(Provided information begins)

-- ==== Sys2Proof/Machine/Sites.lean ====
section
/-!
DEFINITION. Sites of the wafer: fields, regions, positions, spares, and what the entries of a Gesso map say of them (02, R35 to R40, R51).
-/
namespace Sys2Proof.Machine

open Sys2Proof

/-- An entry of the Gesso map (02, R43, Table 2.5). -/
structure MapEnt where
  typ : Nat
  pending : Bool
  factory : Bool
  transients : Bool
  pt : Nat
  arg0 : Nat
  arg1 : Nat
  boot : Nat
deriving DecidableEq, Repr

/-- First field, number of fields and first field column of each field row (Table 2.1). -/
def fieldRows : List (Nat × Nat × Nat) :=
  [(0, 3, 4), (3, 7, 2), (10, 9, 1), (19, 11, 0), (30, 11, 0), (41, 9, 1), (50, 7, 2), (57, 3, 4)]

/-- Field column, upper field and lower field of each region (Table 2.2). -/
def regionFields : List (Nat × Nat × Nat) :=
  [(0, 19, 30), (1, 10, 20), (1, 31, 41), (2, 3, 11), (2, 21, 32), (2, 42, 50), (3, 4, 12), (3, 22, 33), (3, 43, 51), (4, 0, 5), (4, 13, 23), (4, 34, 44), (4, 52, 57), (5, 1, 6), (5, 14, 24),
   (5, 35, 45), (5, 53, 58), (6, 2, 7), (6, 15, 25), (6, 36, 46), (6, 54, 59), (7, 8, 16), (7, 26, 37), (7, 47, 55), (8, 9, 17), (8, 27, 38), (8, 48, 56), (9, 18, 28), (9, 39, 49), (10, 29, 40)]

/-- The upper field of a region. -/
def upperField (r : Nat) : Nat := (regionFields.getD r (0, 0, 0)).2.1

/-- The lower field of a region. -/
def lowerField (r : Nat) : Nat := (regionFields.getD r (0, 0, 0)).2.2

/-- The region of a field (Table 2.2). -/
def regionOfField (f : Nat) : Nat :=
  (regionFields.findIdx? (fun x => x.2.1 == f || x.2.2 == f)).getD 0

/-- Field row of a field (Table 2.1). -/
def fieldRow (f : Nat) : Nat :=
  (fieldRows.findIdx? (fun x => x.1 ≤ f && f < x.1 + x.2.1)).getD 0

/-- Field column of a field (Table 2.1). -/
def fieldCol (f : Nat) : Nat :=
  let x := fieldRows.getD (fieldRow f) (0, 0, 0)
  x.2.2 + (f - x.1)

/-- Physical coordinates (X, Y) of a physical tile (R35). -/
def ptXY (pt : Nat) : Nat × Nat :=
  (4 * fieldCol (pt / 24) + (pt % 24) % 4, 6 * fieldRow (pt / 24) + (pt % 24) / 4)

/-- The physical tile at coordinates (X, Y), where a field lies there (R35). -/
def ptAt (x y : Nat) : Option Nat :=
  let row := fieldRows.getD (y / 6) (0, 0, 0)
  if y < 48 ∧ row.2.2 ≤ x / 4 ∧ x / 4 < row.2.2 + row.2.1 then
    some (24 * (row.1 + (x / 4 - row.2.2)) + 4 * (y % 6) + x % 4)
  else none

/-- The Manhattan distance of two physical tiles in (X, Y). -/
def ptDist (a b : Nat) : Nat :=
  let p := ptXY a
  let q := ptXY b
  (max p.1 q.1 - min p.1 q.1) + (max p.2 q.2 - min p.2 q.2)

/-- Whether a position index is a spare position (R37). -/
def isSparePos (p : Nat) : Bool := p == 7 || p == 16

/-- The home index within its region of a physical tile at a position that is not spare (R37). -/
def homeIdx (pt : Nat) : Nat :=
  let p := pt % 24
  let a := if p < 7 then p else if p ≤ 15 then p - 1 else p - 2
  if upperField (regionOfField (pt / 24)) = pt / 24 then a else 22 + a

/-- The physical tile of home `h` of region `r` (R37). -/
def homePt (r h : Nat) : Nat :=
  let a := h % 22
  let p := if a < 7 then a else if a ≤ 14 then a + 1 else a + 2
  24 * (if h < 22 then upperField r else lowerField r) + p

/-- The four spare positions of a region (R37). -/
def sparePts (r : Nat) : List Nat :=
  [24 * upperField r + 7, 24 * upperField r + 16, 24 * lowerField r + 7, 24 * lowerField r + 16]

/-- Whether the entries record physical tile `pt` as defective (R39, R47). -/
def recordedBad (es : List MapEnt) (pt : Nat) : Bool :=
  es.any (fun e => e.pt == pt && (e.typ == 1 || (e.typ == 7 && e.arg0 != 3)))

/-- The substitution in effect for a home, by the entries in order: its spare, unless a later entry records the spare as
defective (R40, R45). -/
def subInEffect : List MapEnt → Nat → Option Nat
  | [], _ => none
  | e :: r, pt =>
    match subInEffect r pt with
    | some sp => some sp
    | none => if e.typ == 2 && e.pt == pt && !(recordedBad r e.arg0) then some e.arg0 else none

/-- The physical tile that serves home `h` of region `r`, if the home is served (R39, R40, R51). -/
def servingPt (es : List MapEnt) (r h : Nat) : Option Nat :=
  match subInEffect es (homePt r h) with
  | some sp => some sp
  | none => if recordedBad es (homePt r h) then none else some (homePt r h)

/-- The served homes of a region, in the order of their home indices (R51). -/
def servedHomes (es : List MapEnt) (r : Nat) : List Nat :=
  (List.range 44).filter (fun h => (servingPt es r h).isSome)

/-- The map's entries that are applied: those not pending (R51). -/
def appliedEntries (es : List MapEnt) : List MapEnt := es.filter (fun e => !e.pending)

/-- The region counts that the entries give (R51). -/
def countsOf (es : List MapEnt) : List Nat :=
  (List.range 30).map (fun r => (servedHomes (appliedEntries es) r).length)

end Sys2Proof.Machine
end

(Provided information ends)

Every line of the data above should be output exactly as written.

-- ==== Sys2Proof/Machine/Sites.lean ====
section
/-!
DEFINITION. Sites of the wafer: fields, regions, positions, spares, and what the entries of a Gesso map say of them (02, R35 to R40, R51).
-/
namespace Sys2Proof.Machine

open Sys2Proof

/-- An entry of the Gesso map (02, R43, Table 2.5). -/
structure MapEnt where
  typ : Nat
  pending : Bool
  factory : Bool
  transients : Bool
  pt : Nat
  arg0 : Nat
  arg1 : Nat
  boot : Nat
deriving DecidableEq, Repr

/-- First field, number of fields and first field column of each field row (Table 2.1). -/
def fieldRows : List (Nat × Nat × Nat) :=
  [(0, 3, 4), (3, 7, 2), (10, 9, 1), (19, 11, 0), (30, 11, 0), (41, 9, 1), (50, 7, 2), (57, 3, 4)]

/-- Field column, upper field and lower field of each region (Table 2.2). -/
def regionFields : List (Nat × Nat × Nat) :=
  [(0, 19, 30), (1, 10, 20), (1, 31, 41), (2, 3, 11), (2, 21, 32), (2, 42, 50), (3, 4, 12), (3, 22, 33), (3, 43, 51), (4, 0, 5), (4, 13, 23), (4, 34, 44), (4, 52, 57), (5, 1, 6), (5, 14, 24),
   (5, 35, 45), (5, 53, 58), (6, 2, 7), (6, 15, 25), (6, 36, 46), (6, 54, 59), (7, 8, 16), (7, 26, 37), (7, 47, 55), (8, 9, 17), (8, 27, 38), (8, 48, 56), (9, 18, 28), (9, 39, 49), (10, 29, 40)]

/-- The upper field of a region. -/
def upperField (r : Nat) : Nat := (regionFields.getD r (0, 0, 0)).2.1

/-- The lower field of a region. -/
def lowerField (r : Nat) : Nat := (regionFields.getD r (0, 0, 0)).2.2

/-- The region of a field (Table 2.2). -/
def regionOfField (f : Nat) : Nat :=
  (regionFields.findIdx? (fun x => x.2.1 == f || x.2.2 == f)).getD 0

/-- Field row of a field (Table 2.1). -/
def fieldRow (f : Nat) : Nat :=
  (fieldRows.findIdx? (fun x => x.1 ≤ f && f < x.1 + x.2.1)).getD 0

/-- Field column of a field (Table 2.1). -/
def fieldCol (f : Nat) : Nat :=
  let x := fieldRows.getD (fieldRow f) (0, 0, 0)
  x.2.2 + (f - x.1)

/-- Physical coordinates (X, Y) of a physical tile (R35). -/
def ptXY (pt : Nat) : Nat × Nat :=
  (4 * fieldCol (pt / 24) + (pt % 24) % 4, 6 * fieldRow (pt / 24) + (pt % 24) / 4)

/-- The physical tile at coordinates (X, Y), where a field lies there (R35). -/
def ptAt (x y : Nat) : Option Nat :=
  let row := fieldRows.getD (y / 6) (0, 0, 0)
  if y < 48 ∧ row.2.2 ≤ x / 4 ∧ x / 4 < row.2.2 + row.2.1 then
    some (24 * (row.1 + (x / 4 - row.2.2)) + 4 * (y % 6) + x % 4)
  else none

/-- The Manhattan distance of two physical tiles in (X, Y). -/
def ptDist (a b : Nat) : Nat :=
  let p := ptXY a
  let q := ptXY b
  (max p.1 q.1 - min p.1 q.1) + (max p.2 q.2 - min p.2 q.2)

/-- Whether a position index is a spare position (R37). -/
def isSparePos (p : Nat) : Bool := p == 7 || p == 16

/-- The home index within its region of a physical tile at a position that is not spare (R37). -/
def homeIdx (pt : Nat) : Nat :=
  let p := pt % 24
  let a := if p < 7 then p else if p ≤ 15 then p - 1 else p - 2
  if upperField (regionOfField (pt / 24)) = pt / 24 then a else 22 + a

/-- The physical tile of home `h` of region `r` (R37). -/
def homePt (r h : Nat) : Nat :=
  let a := h % 22
  let p := if a < 7 then a else if a ≤ 14 then a + 1 else a + 2
  24 * (if h < 22 then upperField r else lowerField r) + p

/-- The four spare positions of a region (R37). -/
def sparePts (r : Nat) : List Nat :=
  [24 * upperField r + 7, 24 * upperField r + 16, 24 * lowerField r + 7, 24 * lowerField r + 16]

/-- Whether the entries record physical tile `pt` as defective (R39, R47). -/
def recordedBad (es : List MapEnt) (pt : Nat) : Bool :=
  es.any (fun e => e.pt == pt && (e.typ == 1 || (e.typ == 7 && e.arg0 != 3)))

/-- The substitution in effect for a home, by the entries in order: its spare, unless a later entry records the spare as
defective (R40, R45). -/
def subInEffect : List MapEnt → Nat → Option Nat
  | [], _ => none
  | e :: r, pt =>
    match subInEffect r pt with
    | some sp => some sp
    | none => if e.typ == 2 && e.pt == pt && !(recordedBad r e.arg0) then some e.arg0 else none

/-- The physical tile that serves home `h` of region `r`, if the home is served (R39, R40, R51). -/
def servingPt (es : List MapEnt) (r h : Nat) : Option Nat :=
  match subInEffect es (homePt r h) with
  | some sp => some sp
  | none => if recordedBad es (homePt r h) then none else some (homePt r h)

/-- The served homes of a region, in the order of their home indices (R51). -/
def servedHomes (es : List MapEnt) (r : Nat) : List Nat :=
  (List.range 44).filter (fun h => (servingPt es r h).isSome)

/-- The map's entries that are applied: those not pending (R51). -/
def appliedEntries (es : List MapEnt) : List MapEnt := es.filter (fun e => !e.pending)

/-- The region counts that the entries give (R51). -/
def countsOf (es : List MapEnt) : List Nat :=
  (List.range 30).map (fun r => (servedHomes (appliedEntries es) r).length)

end Sys2Proof.Machine
end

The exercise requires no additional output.